# What the task requires:
Lift out, unaltered, the lines of the material below between the line holding "(.CMP_OVL_FLIP_ARM, fun m" and the line holding "(.TWN_CMD_RELEASE, fun m", counting both.

———

/-- Effects of queues, time bases and the reference unit. -/
def timeTriggers : List (Fld × Trigger) :=
  [(.PKT_Q_PTR_PROD, fun m i v _ s => after (execPktQProd m i v s) s),
   (.PKT_Q_PTR_CONS, fun m i v _ s => after (execPktQCons m i v s) s),
   (.TIM_TB_INC_LO, fun _ i v _ s => stageInc i v s),
   (.TIM_TB_INC_HI, fun m i v _ s => after (execIncCommit m i v s) s),
   (.TIM_TB_CMD_DISARM, fun m i v _ s => tbCmdRow m i v s),
   (.TIM_SNAP_CMD_CAPTURE, fun m _ v _ s => if v % 2 = 1 then after (execSnapshot m s) s else s),
   (.TIM_DOMAIN_EN, fun m i v _ s => after (execDomainWrite m i v s) s),
   (.REF_CAND_EN, fun m i v _ s => after (execCandidateWrite m i v s) s),
   (.REF_LIMITS_DISQ, fun m _ v _ s => after (execThresholdWrite m 0 v s) s),
   (.REF_QUAL_QUAL, fun m _ v _ s => after (execThresholdWrite m 1 v s) s),
   (.REF_DRIFT_DRIFT, fun m _ v _ s => after (execThresholdWrite m 2 v s) s),
   (.REF_SLOPE_SLOPE, fun m _ v _ s => after (execThresholdWrite m 3 v s) s),
   (.REF_SW_VALID, fun m _ v _ s => after (execRefSwWrite m v s) s)]

/-- Effects of the audio matrix, the DSP cores and the composition unit. -/
def mediaTriggers : List (Fld × Trigger) :=
  [(.AUD_DRAFT_SOURCE, fun m i v _ s => after (execAudDraftWrite m i v s) s),
   (.AUD_COMMIT_GO, fun m _ v _ s =>
      twoCommands m audCommitOff v (fun s => after (execAudioCommit m v s) s) (fun s => after (execAudioCancel m s) s) s),
   (.AUD_OUT0_CLIPPED, fun m i v hw s => gainWord m i v hw s),
   (.AUD_PORT_MASK_IN, fun m i v _ s => after (execMaskWrite m i false v s) s),
   (.AUD_PORT_MASK_OUT, fun m i v _ s => after (execMaskWrite m i true v s) s),
   (.DSP_CORE_DOORBELL_RING, fun m i v _ s => if v % 2 = 1 then after (execDspDoorbell m i s) s else s),
   (.CMP_HEAD_LUTSEL_IN_USE, fun m i v _ s => after (execLutselWrite m i v s) s),
   (.CMP_HEAD_COMMIT_GO, fun m i v _ s =>
      twoCommands m (headOff i 0x14) v (fun s => after (execHeadCommit m i s) s) (fun s => after (execHeadCancel m i s) s) s),
   (.CMP_FENCE_SIGNAL_FENCE, fun m i v _ s => after (execFenceSignal m i v s) s),
   (.CMP_HEAD_BG, fun m i v _ s => shadowWord m i (.colour 0) v s),
   (.CMP_HEAD_TALLY, fun m i v _ s => shadowWord m (i / 4) (.colour (1 + i % 4)) v s),
   (.CMP_TILE_W0_EN_T, tileWord 0), (.CMP_TILE_W1_Y, tileWord 1), (.CMP_TILE_W2_HEIGHT, tileWord 2),
   (.CMP_TILE_W3_FALLBACK, tileWord 3),
   (.CMP_OVL_W0_EN_O, overlayWord 0), (.CMP_OVL_W1_BASE_LO, overlayWord 1), (.CMP_OVL_W2_STRIDE, overlayWord 2),
   (.CMP_OVL_W3_FALLBACK, overlayWord 3),
   (.CMP_TILE_FLIP_ARM, fun m i v _ s => flipCommand m (i / 64) (i % 64) v s),
   (.CMP_OVL_FLIP_ARM, fun m i v _ s => flipCommand m (i / 8) (64 + i % 8) v s),
   (.CMP_LUT_PV_ODD, fun m i v _ s => lutWord 0x4000 3072 m i v s),
   (.CMP_LUT_PG_ODD, fun m i v _ s => lutWord 0x7000 3072 m i v s),
   (.CMP_LUT_PO_ODD, fun m i v _ s => lutWord 0xA000 12288 m i v s)]

/-- Effects of the blocks from the fault unit on. -/
def lateTriggers : List (Fld × Trigger) :=
  [(.FLT_SRC_MASK, fun m i v _ s => sourceWord m i v s),
   (.FLT_SRC_STAT_LEVEL, fun m i v hw s => sourceStatus m i v hw s),
   (.FLT_PEND, fun _ i v hw s => clearPending i v hw s),
   (.FLT_LATCH_VALID, fun _ i v hw s => clearLatch i v hw s),
   (.FLT_RECOV_CMD_TAKE, fun m _ v _ s => recovCommand m v s),
   (.TWN_CMD_RELEASE, fun m _ v _ s => twinRegister m v s),
   (.SEC_CMD_GO, fun m _ v _ s => secCommand m v s),
   (.SEC_PROV, fun _ i v _ s => if s.inForce.lifecycle = 0 then s.put .SEC_PROV i v else s),
   (.PWR_CTRL_REQ, fun m _ v _ s => powerRequest m v s),
   (.FLD_GPO_FAULT, fun m _ v hw s => after (execGpoFaultClear m v hw s) s)]

/-- Every register with an effect beyond its access codes, by one of its fields. -/
def triggers : List (Fld × Trigger) := earlyTriggers ++ timeTriggers ++ mediaTriggers ++ lateTriggers

/-! ### Control registers (R17, R88, R245, R254 to R256, R260, R308) -/

/-- The unit whose enable bit a register holds. -/
def RegRef.unit (r : RegRef) : Option UnitId := r.desc.unit.map (fun u => ⟨u.1, if u.2 = 0 then 0 else r.idx / u.2⟩)

/-- CHANGE of PKT_GCL_CTRL (R260): the administrative list is validated and latched. A list that is not enabled keeps nothing pending
(R263; DEDUCED, log entry 126). -/
def changeGates (m : Master) (n : Nat) (s : State) : State :=
  let c := s.gateCode n
  if c ≠ 0 then refuse c (wordOf (gclOff n)) m s else onlyIf (s.running .gcl n) (latchGates n) s

/-- FLUSH of PKT_Q_CTRL (R254 to R256), 1 soft and 2 hard, after the write's other fields: a queue that the same write has disabled refuses
it (DESIGN CHOICE, log entry 125); a soft flush during one is ignored. -/
def flushQueue (m : Master) (q kind : Nat) (s : State) : State :=
  if kind ≠ 1 ∧ kind ≠ 2 then s
  else if !s.running .queue q then refuse 0x6D (wordOf (queueOff q 4)) m s
  else if kind = 1 then s.put .PKT_Q_STAT_FLUSHING q 1 else hardFlush q false s

/-- The actions that some control registers hold beside the enable bit. -/
def controlAction (m : Master) (u : UnitId) (v : Nat) (s : State) : State :=
  match u.kind with
  | .atlas => onlyIf (bitsAt v 8 1 == 1) (fun s => refuseAll 0x25 (alignMeridians (s.put .ATL_STAT_MISALIGNED 0 0))) s
  | .gcl => onlyIf (bitsAt v 1 1 == 1 && !s.flag .CHECK_BUSY u.code) (changeGates m u.idx) s
  | .queue => flushQueue m u.idx (bitsAt v 2 2) s
  | .ref =>
    onlyIf (bitsAt v 15 1 == 1 && s.running .ref && s.eligible (bitsAt v 8 4)) (runSelection s.goneCause) s
  | _ => s

/-- A code that refuses a control register's write whole. -/
def State.controlCode (s : State) (u : UnitId) (v : Nat) : Nat :=
  match u.kind with
  | .queue => codeIf ((bitsAt v 2 2 == 1 || bitsAt v 2 2 == 2) && !s.running .queue u.idx) 0x6D
  | .ref => codeIf (bitsAt v 15 1 == 1 && !s.flag .REF_CTRL_FORCE_EN && !s.eligible (bitsAt v 8 4)) 0x91
  | _ => 0

/-- A write of a register that holds an enable bit. -/
def controlRegister (m : Master) (off v hw : Nat) (r : RegRef) (u : UnitId) (s : State) : State :=
  let code := s.controlCode u v
  if code ≠ 0 then refuse code (wordOf off) m s
  else if reservedValue r v then refuse 0x04 (wordOf off) m s
  else controlAction m u v (controlWrite m u v hw s)

/-- A control register's write by a row of its own. -/
def controlRow (m : Master) (u : UnitId) (off v : Nat) (s : State) : State :=
  match lookupReg off with
  | some r => writeGated m off (controlRegister m off v 0 r u) s
  | none => s

/-- SOFT_FLUSH: a write of PKT_Q_CTRL with FLUSH 1 (R254, R256). -/
def execSoftFlush (m : Master) (q v : Nat) (s : State) : Outcome State Fault Refusal :=
  .next (onlyIf (q < 65536) (controlRow m ⟨.queue, q⟩ (queueOff q 4) (v - 4 * bitsAt v 2 2 + 4)) s)

/-- HARD_FLUSH: a write of PKT_Q_CTRL with FLUSH 2 (R255, R256). -/
def execHardFlush (m : Master) (q v : Nat) (s : State) : Outcome State Fault Refusal :=
  .next (onlyIf (q < 65536) (controlRow m ⟨.queue, q⟩ (queueOff q 4) (v - 4 * bitsAt v 2 2 + 8)) s)

/-- FORCE_SELECT: a write of REF_CTRL with FORCE_EN set (R306, R308). -/
def execForceSelect (m : Master) (v : Nat) (s : State) : Outcome State Fault Refusal :=
  .next (controlRow m ⟨.ref, 0⟩ (refOff 0) (v ||| 2 ^ 15) s)

/-- REALIGN: a write of ATL_CTRL with REALIGN set (R88). -/
def execRealign (m : Master) (v : Nat) (s : State) : Outcome State Fault Refusal :=
  .next (controlRow m ⟨.atlas, 0⟩ 0x100000 (v - 256 * bitsAt v 8 1 + 256) s)

/-- GCL_CHANGE: a write of PKT_GCL_CTRL with CHANGE set (R260). -/
def execGclChange (w : Master) (m v : Nat) (s : State) : Outcome State Fault Refusal :=
  .next (onlyIf (m < 96) (controlRow w ⟨.gcl, m⟩ (gclOff m) (v ||| 2)) s)

/-! ### The windows of the DSP cores (R416, R420, R421) -/

/-- What an offset in a core's window is. -/
inductive DspPlace where
  | program
  | data
  | control
  | core (o : Nat)
  | register
deriving DecidableEq, Repr

/-- The map of a core's window (R420). -/
def dspPlace (o : Nat) : DspPlace :=
  if o < 0x10000 then .program
  else if 0x1FFC0 ≤ o ∧ o < 0x20000 then .control
  else if o < 0x30000 then .data
  else if 0x30080 ≤ o ∧ o < 0x30200 then .core (o - 0x30000)
  else .register

/-- The core registers stand open (R421): the core is disabled, halted, faulted or halted by debug. -/
def State.coreOpen (s : State) (n : Nat) : Bool :=
  let st := s.get .DSP_CORE_STAT_STATE n
  st == 0 || st == 3 || st == 4 || st == 5

/-- 80-bit pattern of an accumulator. -/
def accBits (x : Int) : Nat := ofSigned 80 x

/-- A core register as the window shows it, none where R421 names none. -/
def DspCore.windowRead (c : DspCore) (mode o : Nat) : Option Nat :=
  let k := o / 4
  if o < 0xC0 then some (c.dReg (k - 0x20))
  else if o < 0xE0 then some (c.a.getD (k - 0x30) 0)
  else if o < 0x100 then some (c.m.getD (k - 0x38) 0 % 2 ^ 16)
  else if o < 0x120 then some (c.l.getD (k - 0x40) 0)
  else if o < 0x130 then some (c.readCode mode (0x28 + (k - 0x48)))
  else if o = 0x130 then some (min 0x1FFF c.pc)
  else if 0x140 ≤ o ∧ o < 0x14C then some (accBits c.acc0 / 2 ^ (32 * (k - 0x50)) % 2 ^ 32)
  else if 0x150 ≤ o ∧ o < 0x15C then some (accBits c.acc1 / 2 ^ (32 * (k - 0x54)) % 2 ^ 32)
  else if 0x180 ≤ o ∧ o < 0x200 then
    let e := c.stack.getD ((o - 0x180) / 8) (0, 0)
    some (if k % 2 = 0 then e.1 else e.2)
  else none

/-- Word `w` of an accumulator replaced. -/
def accPut (x : Int) (w v : Nat) : Int :=
  let old := accBits x
  toSigned 80 (old - old / 2 ^ (32 * w) % 2 ^ 32 * 2 ^ (32 * w) + v % 2 ^ (if w = 2 then 16 else 32) * 2 ^ (32 * w))

/-- A write of a core register through the window. -/
def DspCore.windowWrite (c : DspCore) (o v : Nat) : DspCore :=
  let k := o / 4
  if o < 0xC0 then c.writeCode (k - 0x20) v
  else if o < 0xE0 then c.writeCode (0x10 + (k - 0x30)) v
  else if o < 0x100 then c.writeCode (0x18 + (k - 0x38)) v
  else if o < 0x120 then c.writeCode (0x20 + (k - 0x40)) v
  else if o < 0x130 then c.writeCode (0x28 + (k - 0x48)) v
  else if o = 0x130 then { c with pc := v % 2 ^ 13 }
  else if 0x140 ≤ o ∧ o < 0x14C then { c with acc0 := accPut c.acc0 (k - 0x50) v }
  else if 0x150 ≤ o ∧ o < 0x15C then { c with acc1 := accPut c.acc1 (k - 0x54) v }
  else if 0x180 ≤ o ∧ o < 0x200 then
    let i := (o - 0x180) / 8
    let e := c.stack.getD i (0, 0)
    { c with stack := c.stack.set i (if k % 2 = 0 then (v % 2 ^ 13, e.2) else (e.1, v &&& (srMask ||| 2 ^ 30))) }
  else c

/-- A word that the window of core `n` shows in its memories and core registers; none where the offset names nothing. -/
def State.dspWindowRead (s : State) (n o : Nat) : Option Nat :=
  match dspPlace o with
  | .program | .data => some (s.memWord (dspWindow n + o))
  | .control => some 0
  | .core c => ((s.core n).windowRead (s.get .DSP_CORE_CTRL_MODE n) c).map (fun v => if s.coreOpen n then v else 0)
  | .register => none

/-- A write into the window of core `n`; none where the offset names nothing. -/
def dspWindowWrite (m : Master) (n o v : Nat) (s : State) : Option State :=
  match dspPlace o with
  | .program => some (if s.dspLive n then refuse 0xB0 (wordOf (dspOff n o)) m s else s.memPut (dspWindow n + o) 4 v)
  | .data => some (s.memPut (dspWindow n + o) 4 v)
  | .control => some s
  | .core c =>
    ((s.core n).windowRead 0 c).map (fun _ =>
      if s.coreOpen n then putCore n ((s.core n).windowWrite c v) s else refuse 0xB6 (wordOf (dspOff n o)) m s)
  | .register => none

/-- The offset lies in the block of the DSP cores. -/
def inDspBlock (off : Nat) : Bool := 0xA00000 ≤ off && off < 0x1200000
/-- Core of an offset in that block. -/
def dspCoreOf (off : Nat) : Nat := (off - 0xA00000) / 0x40000
/-- Offset in the core's window. -/
def dspOffsetOf (off : Nat) : Nat := (off - 0xA00000) % 0x40000

/-- In Quiet the debug port does not reach the memories of the DSP cores (R554). -/
def debugBarred (m : Master) (off : Nat) (s : State) : Bool :=
  m == .debug && s.inQuiet && inDspBlock off && dspOffsetOf off < 0x30000

/-! ### Writes -/

/-- A write to a register that passed the gate. -/
def registerEffect (m : Master) (off v hw : Nat) (r : RegRef) (s : State) : State :=
  if s.blankEntry r then s
  else match r.unit, r.desc.flds.contains .UNIT_EN with
    | some u, true => controlRegister m off v hw r u s
    | _, _ =>
      match triggers.find? (fun t => r.desc.flds.contains t.1) with
      | some t => t.2 m r.idx v hw s
      | none => plainWrite m off v hw r s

———

# Worked solution:
   (.CMP_OVL_FLIP_ARM, fun m i v _ s => flipCommand m (i / 8) (64 + i % 8) v s),
   (.CMP_LUT_PV_ODD, fun m i v _ s => lutWord 0x4000 3072 m i v s),
   (.CMP_LUT_PG_ODD, fun m i v _ s => lutWord 0x7000 3072 m i v s),
   (.CMP_LUT_PO_ODD, fun m i v _ s => lutWord 0xA000 12288 m i v s)]

/-- Effects of the blocks from the fault unit on. -/
def lateTriggers : List (Fld × Trigger) :=
  [(.FLT_SRC_MASK, fun m i v _ s => sourceWord m i v s),
   (.FLT_SRC_STAT_LEVEL, fun m i v hw s => sourceStatus m i v hw s),
   (.FLT_PEND, fun _ i v hw s => clearPending i v hw s),
   (.FLT_LATCH_VALID, fun _ i v hw s => clearLatch i v hw s),
   (.FLT_RECOV_CMD_TAKE, fun m _ v _ s => recovCommand m v s),
   (.TWN_CMD_RELEASE, fun m _ v _ s => twinRegister m v s),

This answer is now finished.